This article is a transcription of the talk of the same name on the first experiences of publishing data from the ITR of CrossAsia in Gaia-X and making it available to research and, above all, to the digital humanities. The presentation was given on October 11th 2023 at the Europeana Tech Conference 2023 in The Hague.

The starting point of the journey towards Gaia-X is the CrossAsia Website. CrossAsia is the portal for which the Staatsbibliothek zu Berlin (State Library of Berlin) is responsible and in which all services of the DFG-funded Specialised Information Service Asia (FID Asien) and other services are bundled. The specialised information service is aimed at scholars from the humanities related to Asia and focuses on East, Central and Southeast Asia. The Staatsbibliothek not only collects materials from and about these Asian regions, but also decided in favour of an e-preferred strategy more than 20 years ago. Whenever an electronic medium such as a journal or book can be permanently licenced, the electronic document is licensed rather than a printed copy. In addition to cross-regional or national access rights, the State Library also endeavours to obtain the rights for local archiving of the documents, including text and data mining rights, following negotiations.

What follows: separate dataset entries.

-- ==== Sys2Proof/Tests/Tables.lean ====
section
/-!
SUPPORT. Witnesses: states and operands that meet the hypotheses of each statement, clause by clause (units, contracts, routing tables, descriptors, groups and expert tables).
-/

namespace Sys2Proof.Tests.Tables

open Sys2Proof Sys2Proof.Machine Sys2Proof.Claims Sys2Proof.Tests

set_option Elab.async false

def dis (d : DisState) (s : State) : State := s.modEngine 0 (fun x => { x with dis := d })
def slc (d : DisState) (s : State) : State := { s with slices := s.slices.set 0 d }
def region (s : State) : State := withRegs [(0x4000008, 0x200000), (0x4000010, 4)] s
def conSw : State := withRegs ([(0x3000000, 0x0E), (0x3000010, 1 + 1 * 2 + 1 * 2 ^ 4 + 3 * 2 ^ 12 + 1 * 2 ^ 21), (0x3000014, 0 + 2 * 2 ^ 8 + 4 * 2 ^ 16), (0x3000018, 0x0A0A0A),
  (0x3000030, 100)] ++ [(puBase 0, 1), (puBase 1, 1), (puBase 1 + 0x44, 100 + 1 * 2 ^ 17), (puBase 0 + 0x44, 100 + 1 * 2 ^ 17), (puBase 1 + 0x1800, 0 + 100 * 2 ^ 17)]) sw
def con2 : State := withRegs [(0x3010000 + 16 * 7, 1 + 2 * 2 + 2 ^ 20), (0x3010004 + 16 * 7, 0x40204), (0x301000C + 16 * 7, 1)] conSw
def conQ : State := con2.modPort 1 (fun q => { q with egress := [⟨pkt 0 0x20 0 true 9 0 1 [] [], some 4095, 0, none, false, 0, false⟩, ⟨pkt 0 0x20 0 true 9 0 1 [] [], some 7, 0, none, true, 0, false⟩, ⟨pkt 0 0x20 0 true 9 0 1 [] [], none, 0, some 3, false, 0, false⟩] })
def stage (d : BitVec 128) (s : State) : State := withRegs ((List.range 4).map (fun i => (0x4000040 + 4 * i, d.toNat / 2 ^ (32 * i) % 2 ^ 32))) s
def stG (a b c d : Nat) (s : State) : State := withRegs [(0x4000020, a), (0x4000024, b), (0x4000028, c), (0x4000030, d)] (region s)
def listed (s : State) : State := { region s with mem := cellWrite 0 [] 0x200000 (leBytes 4 (cw 0) ++ leBytes 4 (cw 1)), closed := [(4, 3), (5, 3)] }
def axD : Nat := 0 + 1 * 2^24 + 1 * 2^31 + 1 * 2^38 + 2 * 2^45
def gc : State := { (region sw) with grpCommit := some ⟨4, [0,0,0,0]⟩ }
def sGc : State := { listed grouped with grpCommit := some ⟨4, [BitVec.ofNat 64 (2^17), BitVec.ofNat 64 (2 + 2*2^18), 0x200000, 0]⟩ }
def sGc2 : State := { listed grouped with grpCommit := some ⟨4, [BitVec.ofNat 64 (2^17), BitVec.ofNat 64 (3 + 2*2^18), 0x200000, 0]⟩ }
def stT (s : State) : State := withRegs [(0x4000080, 2 + 1 * 2^20), (0x4000084, 64 + 4 * 2^17), (0x4000088, 8 + 2 * 2^16), (0x4000090, 0x200000), (0x4000098, 0x280000), (0x40000A0, 3)] (listed s)
def step0 : XStep := ⟨5, 9, 0, 0, false, false, [], [], [], false, [], 0, [], false⟩
def sTc : State := { stT sw with tabCommit := some ⟨5, [BitVec.ofNat 64 (2 + 2^20), BitVec.ofNat 64 (64 + 4*2^17), BitVec.ofNat 64 (8 + 2*2^16), 0x200000, 0x280000, 3]⟩ }
def sTc2 : State := { sTc with mem := cellWrite 0 [] 0x200000 (leBytes 4 (cw 5)) }
def saved0 : State :=
  { withRegs [(0x400006C, 2), (0x2000010, 0xFF), (0x4000060, 0x210000)] (region sw) with mem :=
    [(0x210000, 64), (0x210001, 100), (0x210002, 1), (0x210003, 20), (0x210008, 1), (0x210010, 80), (0x210018, 185), (0x210019, 58), (0x21001A, 140), (0x21001B, 40), (0x21001C, 74), (0x21001D, 208), (0x21001E, 22), (0x21001F, 167)] }
/-- A full registry (R184). -/
abbrev crowded : State := stage desc4 { sw with descs := List.replicate 8192 0 }
theorem full_contains : crowded.descs.contains (stagedDesc crowded) = false := by
  show (List.replicate 8192 (0 : BitVec 128)).contains _ = false
  rw [List.contains_replicate]; decide +kernel
theorem full_any : crowded.descs.any (fun e => dDigest e == dDigest (stagedDesc crowded)) = false := by
  show (List.replicate 8192 (0 : BitVec 128)).any _ = false
  rw [List.any_replicate]; decide +kernel
theorem full_len : 8192 ≤ crowded.descs.length := by
  show 8192 ≤ (List.replicate 8192 (0 : BitVec 128)).length
  exact Nat.le_of_eq List.length_replicate.symm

In addition to the entries in the reference systems, the management of licensed data such as image data, full texts, film and sound documents is of particular importance. One of the first services developed from the management of digital objects is the CrossAsia-Fulltext Search. In addition to its own digitised and full-text objects, this is based on licensed objects from publishers and other providers. These are mainly text and image materials from historical sources, from books and scientific articles to current newspapers. To date, materials in English and Chinese have been represented in particular; the range is also being continuously expanded with regard to the other languages.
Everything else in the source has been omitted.